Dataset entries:
········

/-- R112, R160: an HTC is freed 3 HCLK after CLOSE, a writeback HTC 8 HCLK after it started, once its invalidations are answered and
not before: the way it holds takes the entry that it formed, with the line's TAG and zero in the fields that its STATE leaves unused
(R51). Here the agents of the entry live, and its Palette slot names two holders or more. -/
def Obligations.HtcEndWritesItsEntry : Prop :=
  ∀ (s : State) (p i : Nat) (h : Htc), s.acts p → (s.panel p).calm → smFind (s.panel p).htcs i = some h →
    let due := h.phase = .close ∧ h.expect ≤ h.sum
    let free := due ∧ h.job ≠ .wbk ∧ h.closeAt + 3 ≤ s.clk.cyc
    let release := due ∧ h.job = .wbk ∧ h.start + 8 ≤ s.clk.cyc
    let hm := s.hash h.line
    let alone := (∀ e ∈ (s.panel p).htcs, e.1 ≠ i → e.2.onLine h.line = false) ∧ h.comet = false ∧
      (s.panel p).dead.getLsbD h.fin.agent = false ∧ (h.job = .hold → h.way = none) ∧
      (h.fin.st = 5 ∨ h.fin.st = 7 → ∃ v, s.slotReads p h.fin.pal v ∧
        (v.lost = true ∨ h.fin.st = 5 ∧ 2 ≤ popc v.vec ∨ h.fin.st = 7 ∧ v.vec ≠ vbit h.fin.agent))
    let ends (t : State) : Prop := PanelFrame s t p ∧ t.net = s.net ∧ t.w4 = s.w4 ∧ smFind (t.panel p).htcs i = none ∧
      OtherHtcs s t p i ∧ Sent s t p [] ∧ (t.panel p).memOut = (s.panel p).memOut ∧ (t.panel p).pal = (s.panel p).pal ∧
      (h.way = none → (t.panel p).dir = (s.panel p).dir) ∧
      ∀ w, h.way = some w →
        smFind (t.panel p).dir (hm.set * 16 + w) =
          some (if h.fin.st = 0 then ({} : Ent) else { h.fin with tag := hm.tag }).canon.enc ∧
        ∀ x, x ≠ hm.set * 16 + w → smFind (t.panel p).dir x = smFind (s.panel p).dir x
    (free → alone → ∃ t, exec (.htcFreed p i {}) s = .next t ∧ ends t) ∧ (¬ free → exec (.htcFreed p i {}) s = .next s) ∧
    (release → alone → ∃ t, exec (.wbkLineRelease p i {}) s = .next t ∧ ends t) ∧
    (¬ release → exec (.wbkLineRelease p i {}) s = .next s)
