-- ==== Sys2Proof/Laws/State.lean ====
section
/-! SUPPORT. What each plain update of the state leaves as it was, field by field, and what reads back after it. -/

namespace Sys2Proof.Machine

variable (s : State)

/-! ### setPort -/

@[simp] theorem State.setPort_pending (n : Nat) (x : Port) : (s.setPort n x).pending = s.pending := rfl
@[simp] theorem State.setPort_build (n : Nat) (x : Port) : (s.setPort n x).build = s.build := rfl
@[simp] theorem State.setPort_nonce (n : Nat) (x : Port) : (s.setPort n x).nonce = s.nonce := rfl
@[simp] theorem State.setPort_outs (n : Nat) (x : Port) : (s.setPort n x).outs = s.outs := rfl
@[simp] theorem State.setPort_clk (n : Nat) (x : Port) : (s.setPort n x).clk = s.clk := rfl
@[simp] theorem State.setPort_host (n : Nat) (x : Port) : (s.setPort n x).host = s.host := rfl
@[simp] theorem State.setPort_ez (n : Nat) (x : Port) : (s.setPort n x).ez = s.ez := rfl
@[simp] theorem State.setPort_rgn (n : Nat) (x : Port) : (s.setPort n x).rgn = s.rgn := rfl
@[simp] theorem State.setPort_routers (n : Nat) (x : Port) : (s.setPort n x).routers = s.routers := rfl
@[simp] theorem State.setPort_net (n : Nat) (x : Port) : (s.setPort n x).net = s.net := rfl
@[simp] theorem State.setPort_panels (n : Nat) (x : Port) : (s.setPort n x).panels = s.panels := rfl
@[simp] theorem State.setPort_mps (n : Nat) (x : Port) : (s.setPort n x).mps = s.mps := rfl
@[simp] theorem State.setPort_rs (n : Nat) (x : Port) : (s.setPort n x).rs = s.rs := rfl
@[simp] theorem State.setPort_ep (n : Nat) (x : Port) : (s.setPort n x).ep = s.ep := rfl
@[simp] theorem State.setPort_tr (n : Nat) (x : Port) : (s.setPort n x).tr = s.tr := rfl
@[simp] theorem State.setPort_w4 (n : Nat) (x : Port) : (s.setPort n x).w4 = s.w4 := rfl
@[simp] theorem State.setPort_w6 (n : Nat) (x : Port) : (s.setPort n x).w6 = s.w6 := rfl
@[simp] theorem State.setPort_hwSet (n : Nat) (x : Port) : (s.setPort n x).hwSet = s.hwSet := rfl
@[simp] theorem State.setPort_bkNote (n : Nat) (x : Port) : (s.setPort n x).bkNote = s.bkNote := rfl
@[simp] theorem State.setPort_st4 (n : Nat) (x : Port) : (s.setPort n x).st4 = s.st4 := rfl
@[simp] theorem State.setPort_evOld (n : Nat) (x : Port) : (s.setPort n x).evOld = s.evOld := rfl
@[simp] theorem State.setPort_winLast (n : Nat) (x : Port) : (s.setPort n x).winLast = s.winLast := rfl

/-! ### modPort -/

@[simp] theorem State.modPort_pending (n : Nat) (f : Port → Port) : (s.modPort n f).pending = s.pending := rfl
@[simp] theorem State.modPort_build (n : Nat) (f : Port → Port) : (s.modPort n f).build = s.build := rfl
@[simp] theorem State.modPort_nonce (n : Nat) (f : Port → Port) : (s.modPort n f).nonce = s.nonce := rfl
@[simp] theorem State.modPort_outs (n : Nat) (f : Port → Port) : (s.modPort n f).outs = s.outs := rfl
@[simp] theorem State.modPort_clk (n : Nat) (f : Port → Port) : (s.modPort n f).clk = s.clk := rfl
@[simp] theorem State.modPort_host (n : Nat) (f : Port → Port) : (s.modPort n f).host = s.host := rfl
@[simp] theorem State.modPort_ez (n : Nat) (f : Port → Port) : (s.modPort n f).ez = s.ez := rfl
@[simp] theorem State.modPort_rgn (n : Nat) (f : Port → Port) : (s.modPort n f).rgn = s.rgn := rfl
@[simp] theorem State.modPort_routers (n : Nat) (f : Port → Port) : (s.modPort n f).routers = s.routers := rfl
@[simp] theorem State.modPort_net (n : Nat) (f : Port → Port) : (s.modPort n f).net = s.net := rfl
@[simp] theorem State.modPort_panels (n : Nat) (f : Port → Port) : (s.modPort n f).panels = s.panels := rfl
@[simp] theorem State.modPort_mps (n : Nat) (f : Port → Port) : (s.modPort n f).mps = s.mps := rfl
@[simp] theorem State.modPort_rs (n : Nat) (f : Port → Port) : (s.modPort n f).rs = s.rs := rfl
@[simp] theorem State.modPort_ep (n : Nat) (f : Port → Port) : (s.modPort n f).ep = s.ep := rfl
@[simp] theorem State.modPort_tr (n : Nat) (f : Port → Port) : (s.modPort n f).tr = s.tr := rfl
@[simp] theorem State.modPort_w4 (n : Nat) (f : Port → Port) : (s.modPort n f).w4 = s.w4 := rfl
@[simp] theorem State.modPort_w6 (n : Nat) (f : Port → Port) : (s.modPort n f).w6 = s.w6 := rfl
@[simp] theorem State.modPort_hwSet (n : Nat) (f : Port → Port) : (s.modPort n f).hwSet = s.hwSet := rfl
@[simp] theorem State.modPort_bkNote (n : Nat) (f : Port → Port) : (s.modPort n f).bkNote = s.bkNote := rfl
@[simp] theorem State.modPort_st4 (n : Nat) (f : Port → Port) : (s.modPort n f).st4 = s.st4 := rfl
@[simp] theorem State.modPort_evOld (n : Nat) (f : Port → Port) : (s.modPort n f).evOld = s.evOld := rfl
@[simp] theorem State.modPort_winLast (n : Nat) (f : Port → Port) : (s.modPort n f).winLast = s.winLast := rfl

/-! ### modRouter -/

@[simp] theorem State.modRouter_pending (r : Nat) (f : Router → Router) : (s.modRouter r f).pending = s.pending := rfl
@[simp] theorem State.modRouter_build (r : Nat) (f : Router → Router) : (s.modRouter r f).build = s.build := rfl
@[simp] theorem State.modRouter_nonce (r : Nat) (f : Router → Router) : (s.modRouter r f).nonce = s.nonce := rfl
@[simp] theorem State.modRouter_outs (r : Nat) (f : Router → Router) : (s.modRouter r f).outs = s.outs := rfl
@[simp] theorem State.modRouter_clk (r : Nat) (f : Router → Router) : (s.modRouter r f).clk = s.clk := rfl
@[simp] theorem State.modRouter_host (r : Nat) (f : Router → Router) : (s.modRouter r f).host = s.host := rfl
@[simp] theorem State.modRouter_ez (r : Nat) (f : Router → Router) : (s.modRouter r f).ez = s.ez := rfl
@[simp] theorem State.modRouter_rgn (r : Nat) (f : Router → Router) : (s.modRouter r f).rgn = s.rgn := rfl
@[simp] theorem State.modRouter_ports (r : Nat) (f : Router → Router) : (s.modRouter r f).ports = s.ports := rfl
@[simp] theorem State.modRouter_net (r : Nat) (f : Router → Router) : (s.modRouter r f).net = s.net := rfl
@[simp] theorem State.modRouter_panels (r : Nat) (f : Router → Router) : (s.modRouter r f).panels = s.panels := rfl
@[simp] theorem State.modRouter_mps (r : Nat) (f : Router → Router) : (s.modRouter r f).mps = s.mps := rfl
@[simp] theorem State.modRouter_rs (r : Nat) (f : Router → Router) : (s.modRouter r f).rs = s.rs := rfl
@[simp] theorem State.modRouter_ep (r : Nat) (f : Router → Router) : (s.modRouter r f).ep = s.ep := rfl
@[simp] theorem State.modRouter_tr (r : Nat) (f : Router → Router) : (s.modRouter r f).tr = s.tr := rfl
@[simp] theorem State.modRouter_w4 (r : Nat) (f : Router → Router) : (s.modRouter r f).w4 = s.w4 := rfl
@[simp] theorem State.modRouter_w6 (r : Nat) (f : Router → Router) : (s.modRouter r f).w6 = s.w6 := rfl
@[simp] theorem State.modRouter_hwSet (r : Nat) (f : Router → Router) : (s.modRouter r f).hwSet = s.hwSet := rfl
@[simp] theorem State.modRouter_bkNote (r : Nat) (f : Router → Router) : (s.modRouter r f).bkNote = s.bkNote := rfl
@[simp] theorem State.modRouter_st4 (r : Nat) (f : Router → Router) : (s.modRouter r f).st4 = s.st4 := rfl
@[simp] theorem State.modRouter_evOld (r : Nat) (f : Router → Router) : (s.modRouter r f).evOld = s.evOld := rfl
@[simp] theorem State.modRouter_winLast (r : Nat) (f : Router → Router) : (s.modRouter r f).winLast = s.winLast := rfl

/-! ### modPanel -/

@[simp] theorem State.modPanel_pending (p : Nat) (f : Panel → Panel) : (s.modPanel p f).pending = s.pending := rfl
@[simp] theorem State.modPanel_build (p : Nat) (f : Panel → Panel) : (s.modPanel p f).build = s.build := rfl
@[simp] theorem State.modPanel_nonce (p : Nat) (f : Panel → Panel) : (s.modPanel p f).nonce = s.nonce := rfl
@[simp] theorem State.modPanel_outs (p : Nat) (f : Panel → Panel) : (s.modPanel p f).outs = s.outs := rfl
@[simp] theorem State.modPanel_clk (p : Nat) (f : Panel → Panel) : (s.modPanel p f).clk = s.clk := rfl
@[simp] theorem State.modPanel_host (p : Nat) (f : Panel → Panel) : (s.modPanel p f).host = s.host := rfl
@[simp] theorem State.modPanel_ez (p : Nat) (f : Panel → Panel) : (s.modPanel p f).ez = s.ez := rfl
@[simp] theorem State.modPanel_rgn (p : Nat) (f : Panel → Panel) : (s.modPanel p f).rgn = s.rgn := rfl
@[simp] theorem State.modPanel_ports (p : Nat) (f : Panel → Panel) : (s.modPanel p f).ports = s.ports := rfl
@[simp] theorem State.modPanel_routers (p : Nat) (f : Panel → Panel) : (s.modPanel p f).routers = s.routers := rfl
@[simp] theorem State.modPanel_net (p : Nat) (f : Panel → Panel) : (s.modPanel p f).net = s.net := rfl
@[simp] theorem State.modPanel_mps (p : Nat) (f : Panel → Panel) : (s.modPanel p f).mps = s.mps := rfl
@[simp] theorem State.modPanel_rs (p : Nat) (f : Panel → Panel) : (s.modPanel p f).rs = s.rs := rfl
@[simp] theorem State.modPanel_ep (p : Nat) (f : Panel → Panel) : (s.modPanel p f).ep = s.ep := rfl
@[simp] theorem State.modPanel_tr (p : Nat) (f : Panel → Panel) : (s.modPanel p f).tr = s.tr := rfl
@[simp] theorem State.modPanel_w4 (p : Nat) (f : Panel → Panel) : (s.modPanel p f).w4 = s.w4 := rfl
@[simp] theorem State.modPanel_w6 (p : Nat) (f : Panel → Panel) : (s.modPanel p f).w6 = s.w6 := rfl
@[simp] theorem State.modPanel_hwSet (p : Nat) (f : Panel → Panel) : (s.modPanel p f).hwSet = s.hwSet := rfl
@[simp] theorem State.modPanel_bkNote (p : Nat) (f : Panel → Panel) : (s.modPanel p f).bkNote = s.bkNote := rfl
@[simp] theorem State.modPanel_st4 (p : Nat) (f : Panel → Panel) : (s.modPanel p f).st4 = s.st4 := rfl
@[simp] theorem State.modPanel_evOld (p : Nat) (f : Panel → Panel) : (s.modPanel p f).evOld = s.evOld := rfl
@[simp] theorem State.modPanel_winLast (p : Nat) (f : Panel → Panel) : (s.modPanel p f).winLast = s.winLast := rfl

/-! ### modMp -/

@[simp] theorem State.modMp_pending (m : Nat) (f : MemPort → MemPort) : (s.modMp m f).pending = s.pending := rfl
@[simp] theorem State.modMp_build (m : Nat) (f : MemPort → MemPort) : (s.modMp m f).build = s.build := rfl
@[simp] theorem State.modMp_nonce (m : Nat) (f : MemPort → MemPort) : (s.modMp m f).nonce = s.nonce := rfl
@[simp] theorem State.modMp_outs (m : Nat) (f : MemPort → MemPort) : (s.modMp m f).outs = s.outs := rfl
@[simp] theorem State.modMp_clk (m : Nat) (f : MemPort → MemPort) : (s.modMp m f).clk = s.clk := rfl
@[simp] theorem State.modMp_host (m : Nat) (f : MemPort → MemPort) : (s.modMp m f).host = s.host := rfl
@[simp] theorem State.modMp_ez (m : Nat) (f : MemPort → MemPort) : (s.modMp m f).ez = s.ez := rfl
@[simp] theorem State.modMp_rgn (m : Nat) (f : MemPort → MemPort) : (s.modMp m f).rgn = s.rgn := rfl
@[simp] theorem State.modMp_ports (m : Nat) (f : MemPort → MemPort) : (s.modMp m f).ports = s.ports := rfl
@[simp] theorem State.modMp_routers (m : Nat) (f : MemPort → MemPort) : (s.modMp m f).routers = s.routers := rfl
@[simp] theorem State.modMp_net (m : Nat) (f : MemPort → MemPort) : (s.modMp m f).net = s.net := rfl
@[simp] theorem State.modMp_panels (m : Nat) (f : MemPort → MemPort) : (s.modMp m f).panels = s.panels := rfl
@[simp] theorem State.modMp_rs (m : Nat) (f : MemPort → MemPort) : (s.modMp m f).rs = s.rs := rfl
@[simp] theorem State.modMp_ep (m : Nat) (f : MemPort → MemPort) : (s.modMp m f).ep = s.ep := rfl
@[simp] theorem State.modMp_tr (m : Nat) (f : MemPort → MemPort) : (s.modMp m f).tr = s.tr := rfl
@[simp] theorem State.modMp_w4 (m : Nat) (f : MemPort → MemPort) : (s.modMp m f).w4 = s.w4 := rfl
@[simp] theorem State.modMp_w6 (m : Nat) (f : MemPort → MemPort) : (s.modMp m f).w6 = s.w6 := rfl
@[simp] theorem State.modMp_hwSet (m : Nat) (f : MemPort → MemPort) : (s.modMp m f).hwSet = s.hwSet := rfl
@[simp] theorem State.modMp_bkNote (m : Nat) (f : MemPort → MemPort) : (s.modMp m f).bkNote = s.bkNote := rfl
@[simp] theorem State.modMp_st4 (m : Nat) (f : MemPort → MemPort) : (s.modMp m f).st4 = s.st4 := rfl
@[simp] theorem State.modMp_evOld (m : Nat) (f : MemPort → MemPort) : (s.modMp m f).evOld = s.evOld := rfl
@[simp] theorem State.modMp_winLast (m : Nat) (f : MemPort → MemPort) : (s.modMp m f).winLast = s.winLast := rfl

/-! ### modRing -/

@[simp] theorem State.modRing_pending (n : Nat) (f : Ring → Ring) : (s.modRing n f).pending = s.pending := rfl
@[simp] theorem State.modRing_build (n : Nat) (f : Ring → Ring) : (s.modRing n f).build = s.build := rfl
@[simp] theorem State.modRing_nonce (n : Nat) (f : Ring → Ring) : (s.modRing n f).nonce = s.nonce := rfl
@[simp] theorem State.modRing_outs (n : Nat) (f : Ring → Ring) : (s.modRing n f).outs = s.outs := rfl
@[simp] theorem State.modRing_clk (n : Nat) (f : Ring → Ring) : (s.modRing n f).clk = s.clk := rfl
@[simp] theorem State.modRing_ez (n : Nat) (f : Ring → Ring) : (s.modRing n f).ez = s.ez := rfl
@[simp] theorem State.modRing_rgn (n : Nat) (f : Ring → Ring) : (s.modRing n f).rgn = s.rgn := rfl
@[simp] theorem State.modRing_ports (n : Nat) (f : Ring → Ring) : (s.modRing n f).ports = s.ports := rfl
@[simp] theorem State.modRing_routers (n : Nat) (f : Ring → Ring) : (s.modRing n f).routers = s.routers := rfl
@[simp] theorem State.modRing_net (n : Nat) (f : Ring → Ring) : (s.modRing n f).net = s.net := rfl
@[simp] theorem State.modRing_panels (n : Nat) (f : Ring → Ring) : (s.modRing n f).panels = s.panels := rfl
@[simp] theorem State.modRing_mps (n : Nat) (f : Ring → Ring) : (s.modRing n f).mps = s.mps := rfl
@[simp] theorem State.modRing_rs (n : Nat) (f : Ring → Ring) : (s.modRing n f).rs = s.rs := rfl
@[simp] theorem State.modRing_ep (n : Nat) (f : Ring → Ring) : (s.modRing n f).ep = s.ep := rfl
@[simp] theorem State.modRing_tr (n : Nat) (f : Ring → Ring) : (s.modRing n f).tr = s.tr := rfl
@[simp] theorem State.modRing_w4 (n : Nat) (f : Ring → Ring) : (s.modRing n f).w4 = s.w4 := rfl
@[simp] theorem State.modRing_w6 (n : Nat) (f : Ring → Ring) : (s.modRing n f).w6 = s.w6 := rfl
@[simp] theorem State.modRing_hwSet (n : Nat) (f : Ring → Ring) : (s.modRing n f).hwSet = s.hwSet := rfl
@[simp] theorem State.modRing_bkNote (n : Nat) (f : Ring → Ring) : (s.modRing n f).bkNote = s.bkNote := rfl
@[simp] theorem State.modRing_st4 (n : Nat) (f : Ring → Ring) : (s.modRing n f).st4 = s.st4 := rfl
@[simp] theorem State.modRing_evOld (n : Nat) (f : Ring → Ring) : (s.modRing n f).evOld = s.evOld := rfl
@[simp] theorem State.modRing_winLast (n : Nat) (f : Ring → Ring) : (s.modRing n f).winLast = s.winLast := rfl
@[simp] theorem State.modRing_host_bootPort (n : Nat) (f : Ring → Ring) : (s.modRing n f).host.bootPort = s.host.bootPort := rfl
@[simp] theorem State.modRing_host_bootEn (n : Nat) (f : Ring → Ring) : (s.modRing n f).host.bootEn = s.host.bootEn := rfl
@[simp] theorem State.modRing_host_prof (n : Nat) (f : Ring → Ring) : (s.modRing n f).host.prof = s.host.prof := rfl
@[simp] theorem State.modRing_host_warnSeen (n : Nat) (f : Ring → Ring) : (s.modRing n f).host.warnSeen = s.host.warnSeen := rfl
@[simp] theorem State.modRing_host_bist (n : Nat) (f : Ring → Ring) : (s.modRing n f).host.bist = s.host.bist := rfl
@[simp] theorem State.modRing_host_locks (n : Nat) (f : Ring → Ring) : (s.modRing n f).host.locks = s.host.locks := rfl
@[simp] theorem State.modRing_host_timeFreq (n : Nat) (f : Ring → Ring) : (s.modRing n f).host.timeFreq = s.host.timeFreq := rfl
@[simp] theorem State.modRing_host_cpViol (n : Nat) (f : Ring → Ring) : (s.modRing n f).host.cpViol = s.host.cpViol := rfl
@[simp] theorem State.modRing_host_irqStatS (n : Nat) (f : Ring → Ring) : (s.modRing n f).host.irqStatS = s.host.irqStatS := rfl
@[simp] theorem State.modRing_host_irqMaskS (n : Nat) (f : Ring → Ring) : (s.modRing n f).host.irqMaskS = s.host.irqMaskS := rfl
@[simp] theorem State.modRing_host_irqStatNs (n : Nat) (f : Ring → Ring) : (s.modRing n f).host.irqStatNs = s.host.irqStatNs := rfl
@[simp] theorem State.modRing_host_irqMaskNs (n : Nat) (f : Ring → Ring) : (s.modRing n f).host.irqMaskNs = s.host.irqMaskNs := rfl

········

• _AIM OF THE TASK_
Take exactly the lines from the one containing "(s.modRing n f).mps = s.mps := rfl" through the one containing "(s.modRing n f).winLast = s.winLast := rfl" in the data above, and output them with nothing added.

• _TASK RESPONSE_
@[simp] theorem State.modRing_mps (n : Nat) (f : Ring → Ring) : (s.modRing n f).mps = s.mps := rfl
@[simp] theorem State.modRing_rs (n : Nat) (f : Ring → Ring) : (s.modRing n f).rs = s.rs := rfl
@[simp] theorem State.modRing_ep (n : Nat) (f : Ring → Ring) : (s.modRing n f).ep = s.ep := rfl
@[simp] theorem State.modRing_tr (n : Nat) (f : Ring → Ring) : (s.modRing n f).tr = s.tr := rfl
@[simp] theorem State.modRing_w4 (n : Nat) (f : Ring → Ring) : (s.modRing n f).w4 = s.w4 := rfl
@[simp] theorem State.modRing_w6 (n : Nat) (f : Ring → Ring) : (s.modRing n f).w6 = s.w6 := rfl
@[simp] theorem State.modRing_hwSet (n : Nat) (f : Ring → Ring) : (s.modRing n f).hwSet = s.hwSet := rfl
@[simp] theorem State.modRing_bkNote (n : Nat) (f : Ring → Ring) : (s.modRing n f).bkNote = s.bkNote := rfl
@[simp] theorem State.modRing_st4 (n : Nat) (f : Ring → Ring) : (s.modRing n f).st4 = s.st4 := rfl
@[simp] theorem State.modRing_evOld (n : Nat) (f : Ring → Ring) : (s.modRing n f).evOld = s.evOld := rfl
@[simp] theorem State.modRing_winLast (n : Nat) (f : Ring → Ring) : (s.modRing n f).winLast = s.winLast := rfl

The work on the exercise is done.